Garzon is a suffragan of the Archdiocese of Popayán in the Republic of Colombia. Lying east of Popayán, the diocese comprises the provinces of Neiva and Sur. It is about 140 miles in length and between 40 and 100 miles wide. The episcopal see (unlike most, not eponymous) is at Neiva. The 11,000 inhabitants of Garzon are mainly of mixed origin and almost entirely Catholic. The town is situated 150 miles southwest of Bogotá at a height of 1,500 feet above sea level. It is on the Magdalena River, which is navigable to this point.

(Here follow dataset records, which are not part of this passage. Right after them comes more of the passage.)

/-- A pick of a quadrant among the groups that are ready (R122). -/
def State.pick (s : State) (ready : Nat → Nat → Bool) (c q : Nat) : State :=
  let xs := (s.quadGroups c q).filter (fun x => ready x.1.id x.2.num)
  let k := s.quad c q
  let held := match k.holder with
    | some h => firstOf (fun (x : Block × Group) => decide ((x.1.id, x.2.num) = h)) xs
    | none => none
  match held with
  | some x =>
    (s.updGrp x.1.id x.2.num (fun g => { g with skip := 0, promo := none })).updQuad c q
      (fun y => { y with cur := some (x.1.id, x.2.num), holdMiss := 0 })
  | none =>
    let first := fun (ys : List (Block × Group)) (key : Block × Group → Nat) => (sortBy key ys).head?
    let chosen := match first (xs.filter (fun x => x.2.promo.isSome)) (fun x => match x.2.promo with | some n => n | none => 0) with
      | some x => some x
      | none => first xs pickKey
    match chosen with
    | none => s.updQuad c q (fun y => { y with cur := none })
    | some x =>
      let s1 := xs.foldl (fun t y => t.updGrp y.1.id y.2.num (fun g =>
        if y.1.id = x.1.id ∧ y.2.num = x.2.num then { g with skip := 0, promo := none } else { g with skip := g.skip + 1 })) s
      let s2 := s1.updQuad c q (fun y => { y with
        cur := some (x.1.id, x.2.num),
        holder := if y.holder.isSome && decide (16 ≤ y.holdMiss + 1) then none else y.holder,
        holdMiss := if y.holder.isSome then (if 16 ≤ y.holdMiss + 1 then 0 else y.holdMiss + 1) else 0 })
      s2.promote c q

/-- HALT_BROADCAST (R200): a block with faults held for it takes the first of them; otherwise a stop held for it is taken. -/
def execHaltBroadcast (blk : Nat) (s : State) : Out :=
  match s.blk blk with
  | some b => if b.mode = .run ∧ !b.calling ∧ b.saving = .no then .next (s.resume blk) else .next s
  | none => .next s

/-- Stop a block by an external request (R205, R200): one that is halted holds the request until `tret`, one that is being saved until it
runs again. -/
def State.stopBlock (s : State) (b : Block) : State :=
  match b.mode with
  | .handler _ _ => s.updBlk b.id (fun x => { x with stopReq := true })
  | .run =>
    if b.saving ≠ .no then s.updBlk b.id (fun x => { x with stopReq := true })
    else if b.groups.all (fun g => decide (g.heldLanes = [])) then s
    else s.takeFault b.id ⟨0x13, b.lowestHeld, 0, b.tracePc b.lowestHeld, 0, 0⟩ true

/-- DEBUG_STOP_REQUEST (R266): a write of go to `dc.stopctl`. -/
def execDebugStopRequest (die : Nat) (s : State) : Out :=
  let k := s.die die
  let task := k.stoptLo.toNat + 2 ^ 32 * k.stoptHi.toNat
  match firstOf (fun b => decide (dieOf b.core = die) && decide (b.index = k.stopblk.toNat) && decide (b.trec.addr = task)) s.blocks with
  | some b => .next (s.stopBlock b)
  | none => .next s

/-- TRACE_SAMPLE (R206): one resident group per period, in turn by quadrant and slot; one that has ended is still resident. A period of 0
gives no samples (log entry 70). -/
def execTraceSample (core : Nat) (s : State) : Out :=
  let k := s.core core
  let period := fld k.tracectl.toNat 23 8
  let key := fun (x : Block × Group) => 64 * x.2.quad + x.2.slot
  if period = 0 ∨ s.cycle < k.traceLast + period * 1024 ∨ !bitOf k.tracectl.toNat 0 ∨ ringOff k.tracebase then .next s
  else
    let gs := sortBy key ((s.onCore core).map (fun b => b.groups.map (fun g => (b, g)))).flatten
    let pickd := match gs.filter (fun x => decide (k.traceTurn ≤ key x)) with
      | x :: _ => some x
      | [] => gs.head?
    match pickd with
    | none => .next s
    | some x => .next ((s.setCore core { k with traceTurn := key x + 1, traceLast := s.cycle }).trace 1 x.1 x.2.num 0)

The cathedral of Garzon is dedicated to the Immaculate Conception of Our Lady.

==History==
The diocese was originally formed as part of the Diocese of Tolima, which lay in the midst of the Cordilleras. As the territory was so extensive, the population very numerous and the difficulties of visitation too great, the Bishop petitioned the Holy See to divide the diocese. This was done by a decree of Leo XIII on June 20, 1900. The northern half was erected into a new Diocese of Ibagué, suffragan of Bogotá, while the southern half formed the new Diocese of Garzon.

Born on January 15, 1859, in El Hato in the Diocese of Popayán, Estéban Rojas became the first bishop of Garzon. He had previously served as bishop in the Diocese of Tolima (since 1895).